• 502
    zemin kötü, rakip kötü, galatasaray kötü şeklinde bir maç izledik. bugün belki doğru dürüst pas ve tempo yapmaya uygun bir saha yoktu ama takımın oyun gücü de hala yetersiz. dirençli bir takım da olamıyoruz bir türlü. gol yemedik belki ama çok zayıf bir takıma gollük birkaç pozisyon verdik.

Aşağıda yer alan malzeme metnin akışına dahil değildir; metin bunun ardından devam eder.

/-! What `writeTx` leaves in each register. -/

@[simp] theorem writeTx_ie (t : MsgType) (b : Bits) (r : Regs) : (writeTx t b r).ie = r.ie := rfl
@[simp] theorem writeTx_trunc (t : MsgType) (b : Bits) (r : Regs) : (writeTx t b r).trunc = r.trunc := rfl
@[simp] theorem writeTx_crcReg (t : MsgType) (b : Bits) (r : Regs) : (writeTx t b r).crcReg = r.crcReg := rfl
@[simp] theorem writeTx_crcData (t : MsgType) (b : Bits) (r : Regs) : (writeTx t b r).crcData = r.crcData := rfl
@[simp] theorem writeTx_tari (t : MsgType) (b : Bits) (r : Regs) : (writeTx t b r).tari = r.tari := rfl
@[simp] theorem writeTx_blf (t : MsgType) (b : Bits) (r : Regs) : (writeTx t b r).blf = r.blf := rfl
@[simp] theorem writeTx_samplePeriod (t : MsgType) (b : Bits) (r : Regs) : (writeTx t b r).samplePeriod = r.samplePeriod := rfl
@[simp] theorem writeTx_schmittRatio (t : MsgType) (b : Bits) (r : Regs) : (writeTx t b r).schmittRatio = r.schmittRatio := rfl
@[simp] theorem writeTx_schmittHyst (t : MsgType) (b : Bits) (r : Regs) : (writeTx t b r).schmittHyst = r.schmittHyst := rfl
@[simp] theorem writeTx_rtTol (t : MsgType) (b : Bits) (r : Regs) : (writeTx t b r).rtTol = r.rtTol := rfl
@[simp] theorem writeTx_trTol (t : MsgType) (b : Bits) (r : Regs) : (writeTx t b r).trTol = r.trTol := rfl
@[simp] theorem writeTx_msgType (t : MsgType) (b : Bits) (r : Regs) : (writeTx t b r).msgType = r.msgType := rfl
@[simp] theorem writeTx_field (t : MsgType) (b : Bits) (r : Regs) : (writeTx t b r).field = r.field := rfl
@[simp] theorem writeTx_txType (t : MsgType) (b : Bits) (r : Regs) : (writeTx t b r).txType = BitVec.ofNat 3 t.code := rfl
@[simp] theorem writeTx_txLen (t : MsgType) (b : Bits) (r : Regs) : (writeTx t b r).txLen = BitVec.ofNat 7 b.length := rfl
@[simp] theorem writeTx_txBits (t : MsgType) (b : Bits) (r : Regs) : (writeTx t b r).txBits = packWord b := rfl
@[simp] theorem writeTx_rxLen (t : MsgType) (b : Bits) (r : Regs) : (writeTx t b r).rxLen = r.rxLen := rfl
@[simp] theorem writeTx_rxBits0 (t : MsgType) (b : Bits) (r : Regs) : (writeTx t b r).rxBits0 = r.rxBits0 := rfl
@[simp] theorem writeTx_rxBits1 (t : MsgType) (b : Bits) (r : Regs) : (writeTx t b r).rxBits1 = r.rxBits1 := rfl
@[simp] theorem writeTx_rxType (t : MsgType) (b : Bits) (r : Regs) : (writeTx t b r).rxType = r.rxType := rfl
@[simp] theorem writeTx_rxField (t : MsgType) (b : Bits) (r : Regs) : (writeTx t b r).rxField = r.rxField := rfl
@[simp] theorem writeTx_pulseCnt (t : MsgType) (b : Bits) (r : Regs) : (writeTx t b r).pulseCnt = r.pulseCnt := rfl
@[simp] theorem writeTx_sampleCnt (t : MsgType) (b : Bits) (r : Regs) : (writeTx t b r).sampleCnt = r.sampleCnt := rfl
@[simp] theorem writeTx_edgeCnt (t : MsgType) (b : Bits) (r : Regs) : (writeTx t b r).edgeCnt = r.edgeCnt := rfl
@[simp] theorem writeTx_resultCnt (t : MsgType) (b : Bits) (r : Regs) : (writeTx t b r).resultCnt = r.resultCnt := rfl

/-! BUSY after each update (10_state.md R30). -/

@[simp] theorem busy_accept (w : Word) (s : State) : (accept w s).busy = true := rfl
@[simp] theorem busy_complete (e : Err) (s : State) : (complete e s).busy = false := rfl
@[simp] theorem busy_powerOn (s : State) : (powerOn s).busy = false := rfl
@[simp] theorem busy_receive (t : MsgType) (v : Slots) (s : State) : (receive t v s).busy = false := rfl
@[simp] theorem busy_writeStatus (v : Word) (s : State) : (writeStatus v s).busy = s.busy := rfl
@[simp] theorem busy_popHost (s : State) : (popHost s).busy = s.busy := rfl
@[simp] theorem busy_placeCmd (w : Word) (s : State) : (placeCmd w s).busy = true := rfl

/-- BUSY is the engine state (10_state.md R30). -/
theorem busy_iff (s : State) : s.busy = true ↔ s.engState = .busy := by
  simp [State.busy]

/-! Slots: reading after writing. -/

@[simp] theorem slots_get_set_same (v : Slots) (k : Fin 8) (c : Code) : (v.set k c).get k = c := by
  fin_cases k <;> rfl

theorem slots_get_set_other (v : Slots) (k j : Fin 8) (c : Code) (h : j ≠ k) : (v.set k c).get j = v.get j := by
  fin_cases k <;> fin_cases j <;> first | rfl | exact absurd rfl h

end Sys2Proof.Machine
end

    torreira'nın yanında şu ana kadar 3 farklı oyuncu izledik ama hiçbiri torreira'nın yükünü hafifletiyor gibi gelmiyor. bugün kerem demirbay zaman zaman iyi işler yaptı ama o da yumuşak bir oyuncu. bu yönden çok faydalı değil. belki pek akla gelmiyor, düşünülmüyor ama eyüp aydın uyum problemi yaşamazsa bizim adımıza bu sezonun x factor oyuncusu olabilir.

    ayrıca bu sezon boey, icardi, muslera, abdülkerim ve torreira üstüne binen yük fazla ağır olacak gibi duruyor. rotasyona girmeleri pek kolay değil. umarım hiçbiri sakatlık yaşamaz.
  • 503
    penaltıyı pasla kullanmak niye laubalilik olsun, kaldı ki iyi de uygulanmış, ve bomboş kaleye karşı icardi baş başa kalmış. yani pozisyonun hazırlanışı o kadar doğru ki penaltı olduğundan daha kolay hale getirilmiş ama kaçınca yok şımarıklık, yok laubalilik. bu kadar sonuç odaklı olmamalı bir şey kaldı ki sonuç da alınmış aslında zaten.
  • 505
    yine nefsimize hakim olamayıp, yine o uğursuz ve sevimsiz lokasyonda gittiğimiz maçtır. çünkü cimbom çağırsa yeterdir demişiz bir kere. aynı şehirde olmamıza rağmen, bir maça gidip gelmek(bilet/yol/yeme içme) 4 rakamlı bir masraf kalemi olmamalı. ama bir de olaya polyanna açısından bakarsak 35 yıla yakındır gittiğim maçlarda hiç karşılaşmadığım iki olaya şahit oldum. ilki; boyalı saha -çim ile yeşil beyaz galatasaray forması ve kerem&icardi işbirliği ile kaçırmış olduğumuz penaltı.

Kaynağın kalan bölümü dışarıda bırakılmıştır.